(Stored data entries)
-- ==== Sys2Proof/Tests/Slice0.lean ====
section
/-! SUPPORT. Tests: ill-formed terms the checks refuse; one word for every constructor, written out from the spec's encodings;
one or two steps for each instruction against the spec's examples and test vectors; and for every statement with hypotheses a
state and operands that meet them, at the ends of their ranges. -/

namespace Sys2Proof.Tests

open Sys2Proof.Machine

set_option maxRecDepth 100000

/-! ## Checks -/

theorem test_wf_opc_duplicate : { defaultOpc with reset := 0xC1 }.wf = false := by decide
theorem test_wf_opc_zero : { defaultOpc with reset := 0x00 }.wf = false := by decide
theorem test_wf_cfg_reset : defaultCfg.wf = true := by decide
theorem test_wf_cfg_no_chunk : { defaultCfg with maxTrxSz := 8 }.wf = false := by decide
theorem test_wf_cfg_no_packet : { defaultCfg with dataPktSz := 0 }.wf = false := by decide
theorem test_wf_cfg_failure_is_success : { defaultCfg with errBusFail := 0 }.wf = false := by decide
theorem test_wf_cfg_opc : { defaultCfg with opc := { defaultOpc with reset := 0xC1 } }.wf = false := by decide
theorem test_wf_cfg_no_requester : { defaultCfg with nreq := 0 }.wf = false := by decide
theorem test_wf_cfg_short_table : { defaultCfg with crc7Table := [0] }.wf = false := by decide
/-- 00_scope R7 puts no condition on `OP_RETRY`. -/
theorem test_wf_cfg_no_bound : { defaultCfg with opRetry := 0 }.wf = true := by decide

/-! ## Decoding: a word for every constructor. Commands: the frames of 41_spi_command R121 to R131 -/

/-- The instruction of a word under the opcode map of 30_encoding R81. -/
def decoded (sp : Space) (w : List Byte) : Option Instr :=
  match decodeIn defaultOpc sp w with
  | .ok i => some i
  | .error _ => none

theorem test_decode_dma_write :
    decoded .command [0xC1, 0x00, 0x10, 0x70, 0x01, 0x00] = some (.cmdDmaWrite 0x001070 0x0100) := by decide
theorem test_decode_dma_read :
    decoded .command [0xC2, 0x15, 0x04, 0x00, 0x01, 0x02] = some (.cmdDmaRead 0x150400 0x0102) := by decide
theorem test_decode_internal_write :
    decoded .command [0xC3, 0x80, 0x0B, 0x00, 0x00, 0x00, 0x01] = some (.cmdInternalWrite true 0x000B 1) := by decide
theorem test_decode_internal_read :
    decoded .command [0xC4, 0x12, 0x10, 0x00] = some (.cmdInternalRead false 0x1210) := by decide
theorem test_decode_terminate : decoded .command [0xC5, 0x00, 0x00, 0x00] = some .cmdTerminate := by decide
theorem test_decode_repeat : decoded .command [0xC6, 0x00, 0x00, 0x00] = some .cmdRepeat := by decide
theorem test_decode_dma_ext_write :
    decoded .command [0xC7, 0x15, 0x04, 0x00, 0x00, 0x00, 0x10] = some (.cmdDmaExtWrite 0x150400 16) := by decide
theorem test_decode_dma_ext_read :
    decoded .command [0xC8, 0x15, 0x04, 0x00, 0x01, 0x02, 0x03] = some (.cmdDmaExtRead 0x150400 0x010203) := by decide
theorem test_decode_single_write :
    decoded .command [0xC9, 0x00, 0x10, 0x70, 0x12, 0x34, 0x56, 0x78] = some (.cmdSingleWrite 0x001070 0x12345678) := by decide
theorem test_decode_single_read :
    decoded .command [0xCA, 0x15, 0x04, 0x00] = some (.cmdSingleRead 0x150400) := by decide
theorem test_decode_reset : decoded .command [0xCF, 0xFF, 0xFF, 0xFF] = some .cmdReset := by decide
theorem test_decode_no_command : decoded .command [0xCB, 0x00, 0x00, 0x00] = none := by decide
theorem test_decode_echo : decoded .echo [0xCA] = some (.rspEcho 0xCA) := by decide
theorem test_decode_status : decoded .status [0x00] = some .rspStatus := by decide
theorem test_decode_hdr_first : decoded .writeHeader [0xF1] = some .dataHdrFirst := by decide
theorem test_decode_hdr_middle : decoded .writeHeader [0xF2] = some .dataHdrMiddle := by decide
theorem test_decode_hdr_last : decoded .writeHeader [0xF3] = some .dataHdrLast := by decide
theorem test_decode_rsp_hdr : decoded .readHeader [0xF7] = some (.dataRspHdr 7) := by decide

* * *

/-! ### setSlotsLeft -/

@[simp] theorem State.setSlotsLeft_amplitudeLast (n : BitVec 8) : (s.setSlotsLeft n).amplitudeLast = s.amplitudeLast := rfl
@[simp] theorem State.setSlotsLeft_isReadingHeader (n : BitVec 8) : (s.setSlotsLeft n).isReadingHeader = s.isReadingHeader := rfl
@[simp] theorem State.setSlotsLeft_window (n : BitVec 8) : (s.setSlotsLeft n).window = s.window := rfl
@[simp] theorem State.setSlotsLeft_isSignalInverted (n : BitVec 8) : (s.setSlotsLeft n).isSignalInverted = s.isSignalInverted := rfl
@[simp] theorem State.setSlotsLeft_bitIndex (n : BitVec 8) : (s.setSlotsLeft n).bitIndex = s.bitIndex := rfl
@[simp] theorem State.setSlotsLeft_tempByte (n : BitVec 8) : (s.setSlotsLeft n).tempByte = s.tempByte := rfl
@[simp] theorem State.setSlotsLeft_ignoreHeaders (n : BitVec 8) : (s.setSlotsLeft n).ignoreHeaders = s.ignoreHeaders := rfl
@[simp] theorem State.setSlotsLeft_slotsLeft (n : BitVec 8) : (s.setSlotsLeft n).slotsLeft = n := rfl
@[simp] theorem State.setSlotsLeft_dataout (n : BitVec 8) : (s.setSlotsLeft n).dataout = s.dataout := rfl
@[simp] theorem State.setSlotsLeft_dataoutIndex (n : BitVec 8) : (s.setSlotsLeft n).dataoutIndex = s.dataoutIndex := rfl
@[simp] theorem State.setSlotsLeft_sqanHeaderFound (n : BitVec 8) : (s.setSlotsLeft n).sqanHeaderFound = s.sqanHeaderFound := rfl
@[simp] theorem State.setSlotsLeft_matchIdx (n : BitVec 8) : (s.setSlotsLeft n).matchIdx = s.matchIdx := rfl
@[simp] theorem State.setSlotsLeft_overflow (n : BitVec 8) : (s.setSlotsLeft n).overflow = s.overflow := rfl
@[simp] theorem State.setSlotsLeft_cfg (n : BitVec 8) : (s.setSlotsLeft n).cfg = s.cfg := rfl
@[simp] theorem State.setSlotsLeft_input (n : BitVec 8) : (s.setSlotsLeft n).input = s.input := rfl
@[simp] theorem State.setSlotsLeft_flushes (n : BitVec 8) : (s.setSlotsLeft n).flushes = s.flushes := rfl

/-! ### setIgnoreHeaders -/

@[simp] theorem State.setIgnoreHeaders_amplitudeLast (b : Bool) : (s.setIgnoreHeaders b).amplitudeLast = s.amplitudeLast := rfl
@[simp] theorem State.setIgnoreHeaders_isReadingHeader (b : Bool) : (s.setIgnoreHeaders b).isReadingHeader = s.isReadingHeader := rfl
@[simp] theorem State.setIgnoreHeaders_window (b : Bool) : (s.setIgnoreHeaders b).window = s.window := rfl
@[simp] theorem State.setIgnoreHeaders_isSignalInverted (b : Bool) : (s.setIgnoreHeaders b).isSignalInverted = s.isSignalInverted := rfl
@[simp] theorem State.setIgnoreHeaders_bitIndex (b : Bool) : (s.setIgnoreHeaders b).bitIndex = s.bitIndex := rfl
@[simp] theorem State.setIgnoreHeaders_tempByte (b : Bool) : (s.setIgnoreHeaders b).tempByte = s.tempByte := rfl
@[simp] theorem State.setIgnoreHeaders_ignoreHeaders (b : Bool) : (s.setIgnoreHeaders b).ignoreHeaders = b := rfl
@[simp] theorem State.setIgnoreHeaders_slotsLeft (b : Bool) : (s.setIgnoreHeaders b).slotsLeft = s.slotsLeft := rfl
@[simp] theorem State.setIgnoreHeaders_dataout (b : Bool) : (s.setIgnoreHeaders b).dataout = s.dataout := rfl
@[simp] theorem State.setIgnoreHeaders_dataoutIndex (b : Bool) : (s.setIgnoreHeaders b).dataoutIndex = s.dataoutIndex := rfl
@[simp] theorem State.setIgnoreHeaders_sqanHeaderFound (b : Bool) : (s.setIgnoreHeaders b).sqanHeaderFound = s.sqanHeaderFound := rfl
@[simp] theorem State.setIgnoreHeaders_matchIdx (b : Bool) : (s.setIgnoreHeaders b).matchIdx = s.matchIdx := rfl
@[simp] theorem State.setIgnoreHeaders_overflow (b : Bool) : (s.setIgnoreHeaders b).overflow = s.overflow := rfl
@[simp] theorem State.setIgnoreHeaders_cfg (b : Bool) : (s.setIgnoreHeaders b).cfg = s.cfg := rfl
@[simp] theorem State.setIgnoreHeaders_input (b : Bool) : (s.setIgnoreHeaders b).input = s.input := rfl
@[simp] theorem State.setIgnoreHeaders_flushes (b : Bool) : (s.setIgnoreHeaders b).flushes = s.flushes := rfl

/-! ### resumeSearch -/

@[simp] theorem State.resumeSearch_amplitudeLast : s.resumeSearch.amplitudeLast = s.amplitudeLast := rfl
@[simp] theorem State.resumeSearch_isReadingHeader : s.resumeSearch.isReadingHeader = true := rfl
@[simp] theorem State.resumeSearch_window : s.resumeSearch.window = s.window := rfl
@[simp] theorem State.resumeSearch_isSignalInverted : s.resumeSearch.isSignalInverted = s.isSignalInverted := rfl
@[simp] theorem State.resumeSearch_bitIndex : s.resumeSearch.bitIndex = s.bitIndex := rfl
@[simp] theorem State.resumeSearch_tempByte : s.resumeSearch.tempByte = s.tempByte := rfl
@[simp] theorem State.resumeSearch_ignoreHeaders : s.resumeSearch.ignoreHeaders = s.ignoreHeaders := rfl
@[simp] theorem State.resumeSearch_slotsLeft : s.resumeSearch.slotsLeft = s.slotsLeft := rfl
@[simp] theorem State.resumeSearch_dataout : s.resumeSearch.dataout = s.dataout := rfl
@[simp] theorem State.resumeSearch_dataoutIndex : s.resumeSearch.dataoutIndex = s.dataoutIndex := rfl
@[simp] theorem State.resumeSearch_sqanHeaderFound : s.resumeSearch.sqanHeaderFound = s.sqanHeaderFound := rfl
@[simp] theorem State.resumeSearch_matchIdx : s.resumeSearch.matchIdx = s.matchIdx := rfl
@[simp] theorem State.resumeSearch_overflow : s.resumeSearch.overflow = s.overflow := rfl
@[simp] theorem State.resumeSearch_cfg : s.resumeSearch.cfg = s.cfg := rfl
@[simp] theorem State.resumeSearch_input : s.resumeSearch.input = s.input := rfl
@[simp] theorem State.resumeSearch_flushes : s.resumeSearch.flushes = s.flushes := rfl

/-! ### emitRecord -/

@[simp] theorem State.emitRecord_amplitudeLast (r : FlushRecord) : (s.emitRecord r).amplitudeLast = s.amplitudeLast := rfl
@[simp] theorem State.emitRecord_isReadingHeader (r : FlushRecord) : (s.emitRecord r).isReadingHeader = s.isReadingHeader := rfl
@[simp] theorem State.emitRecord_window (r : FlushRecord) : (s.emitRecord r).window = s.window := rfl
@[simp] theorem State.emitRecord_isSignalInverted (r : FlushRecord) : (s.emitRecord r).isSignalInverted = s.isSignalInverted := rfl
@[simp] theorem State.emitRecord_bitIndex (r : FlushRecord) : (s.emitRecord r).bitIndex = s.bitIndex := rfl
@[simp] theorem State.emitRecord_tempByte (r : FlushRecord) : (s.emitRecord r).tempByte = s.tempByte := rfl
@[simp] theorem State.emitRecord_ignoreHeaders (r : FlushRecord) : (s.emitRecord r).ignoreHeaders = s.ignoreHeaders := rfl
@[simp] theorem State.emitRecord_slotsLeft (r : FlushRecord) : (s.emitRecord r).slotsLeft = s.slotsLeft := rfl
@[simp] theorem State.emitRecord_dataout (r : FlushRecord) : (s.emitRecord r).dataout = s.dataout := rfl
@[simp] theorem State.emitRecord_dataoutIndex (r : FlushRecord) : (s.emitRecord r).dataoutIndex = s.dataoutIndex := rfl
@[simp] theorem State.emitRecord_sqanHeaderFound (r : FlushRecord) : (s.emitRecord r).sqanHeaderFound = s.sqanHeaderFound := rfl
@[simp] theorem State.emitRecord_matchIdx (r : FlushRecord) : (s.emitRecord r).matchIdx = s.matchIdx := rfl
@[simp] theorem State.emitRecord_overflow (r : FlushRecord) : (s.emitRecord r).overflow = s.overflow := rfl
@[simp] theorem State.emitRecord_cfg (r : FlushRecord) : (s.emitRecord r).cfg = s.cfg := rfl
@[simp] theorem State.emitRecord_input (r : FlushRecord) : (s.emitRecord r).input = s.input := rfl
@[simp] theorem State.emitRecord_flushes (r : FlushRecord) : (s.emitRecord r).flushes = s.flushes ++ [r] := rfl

Task to carry out | In the data above, find the line that contains "theorem test_decode_hdr_last : decoded" and the line that contains "theorem test_decode_rsp_hdr : decoded". Repeat exactly those lines and every line between them, and only those.

Response for this exercise |
theorem test_decode_hdr_last : decoded .writeHeader [0xF3] = some .dataHdrLast := by decide
theorem test_decode_rsp_hdr : decoded .readHeader [0xF7] = some (.dataRspHdr 7) := by decide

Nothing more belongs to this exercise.